[Start of section]

/-- R82, R88, R90: a word accepted in READY keeps the invariant. -/
theorem requestEffect_inv {s : State} {w : ReqWord} (rest : List ReqWord) (h : s.Inv) (hst : s.st = .ready)
    (hrst : s.rst = false) (hrsp : s.rsp = none) : (requestEffect (decode w) (accept w rest s)).Inv := by
  have htmr := h.timerIdle (.inl hst)
  have hnofault {p : Prop} : s.st = .fault → p := fun hfault => by simp [hst] at hfault
  rcases requestEffect_decode_cases w (s := accept w rest s) hst with
    he | ⟨hlegal, hop, he⟩ | ⟨hlegal, hop, he⟩ | ⟨b, he⟩ <;> rw [he]
  · exact respond_inv h.masks h.indexBound h.dataLength htmr hrst hnofault
  · refine startList_inv (by simpa using h.masks) (shadowWrite_dataLength hlegal hop h.dataLength) (by simpa using hrst)
      (by simpa using hrsp) (by simpa using htmr) ?_ ?_
    · simpa using requestList_cmd _ _ hlegal hop
    · intro _
      simpa using shadowWrite_twice (argOf w) (accept w rest s)
  · refine startList_inv h.masks h.dataLength hrst hrsp htmr (requestList_data _ _ hlegal hop) ?_
    intro hop'
    rw [accept_req, hop] at hop'
    exact absurd hop' (by decide)
  · exact respond_inv h.masks h.indexBound h.dataLength htmr hrst hnofault

/-- R32: the end of a response pulse keeps the invariant: a response is pending in READY and FAULT only. -/
theorem endPulse_inv {s : State} (h : s.Inv) (hrsp : s.rsp ≠ none) : (endPulse s).Inv := by
  obtain ⟨c, hc⟩ := Option.ne_none_iff_exists'.mp hrsp
  have hst := (h.pulse c hc).1
  exact
    { masks := h.masks, indexBound := h.indexBound, dataLength := h.dataLength
      pulse := nofun
      inInit := fun hinit => by simp_all
      inExec := fun hexec => by simp_all
      timerIdle := h.timerIdle, inFault := h.inFault, inReset := h.inReset }

/-! ## The obligations about the invariant -/

/-- Settles O52: the values that reset leaves are those of `resetRegs`. -/
theorem invariantHoldsAtReset : Obligations.InvariantHoldsAtReset := by
  have hreset : ∀ (pm : PinMap) (addr : I2cAddr) (rows : BitVec 8) (font : Bit) (h : rows ≠ 0),
      pm.wf = true → (State.resetWith pm addr rows font h).Inv := fun pm addr rows font h hmasks =>
    reset_values_inv (s := State.resetWith pm addr rows font h) hmasks false addr (lineBit rows) font
  exact ⟨hreset _ _ _ _ _ rfl, hreset⟩

/-- Settles O53: each kind of step keeps the invariant. -/
theorem everyStepKeepsTheInvariant : Obligations.EveryStepKeepsTheInvariant := by
  intro s t hinv hstep
  have htick : (tickInputs s).Inv := inv_of_sameButOutside (sameButOutside_tickInputs s) hinv
  cases stepKind_of_step hstep with
  | resetAsserted rest hinputs => exact reset_values_inv (by simpa using hinv.masks) true _ _ _
  | resetReleased rest hinputs hrst hrows => exact reset_values_inv (by simpa using hinv.masks) false _ _ _
  | outside _ hsame => exact inv_of_sameButOutside hsame hinv
  | pulseEnds hrsp => exact endPulse_inv htick (by simpa using hrsp)
  | listRuns hrst hrsp hst =>
    exact executorStep_inv htick (by simpa using hrst) (by simpa using hrsp) (by simpa using hst)
  | refusedInFault w rest hacc hst =>
    have hbl := (hinv.inFault hst).1
    exact respond_inv htick.masks htick.indexBound htick.dataLength (htick.timerIdle (.inr (by simpa using hst)))
      (by simpa using rst_of_acceptsNext hacc) (fun _ => ⟨by simpa using hbl, rfl⟩)
  | accepted w rest hacc hst =>
    exact requestEffect_inv rest htick (by simpa using hst) (by simpa using rst_of_acceptsNext hacc)
      (by simpa using rsp_of_acceptsNext hacc)

end Sys2Proof.Machine

/-! PROOFS. How `AIX`, `ST`, the shadows and the configuration latch change in one step (spec/10_state.md R16, R18, R21,
R25), and the reset values (R31). -/

namespace Sys2Proof.Machine

open Sys2Proof.Config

[End of section]

__About this exercise__
Write down exactly the line that contains "the shadows and" along with all later lines of the material, ending at its final line.

__Solution to this exercise__
/-! PROOFS. How `AIX`, `ST`, the shadows and the configuration latch change in one step (spec/10_state.md R16, R18, R21,
R25), and the reset values (R31). -/

namespace Sys2Proof.Machine

open Sys2Proof.Config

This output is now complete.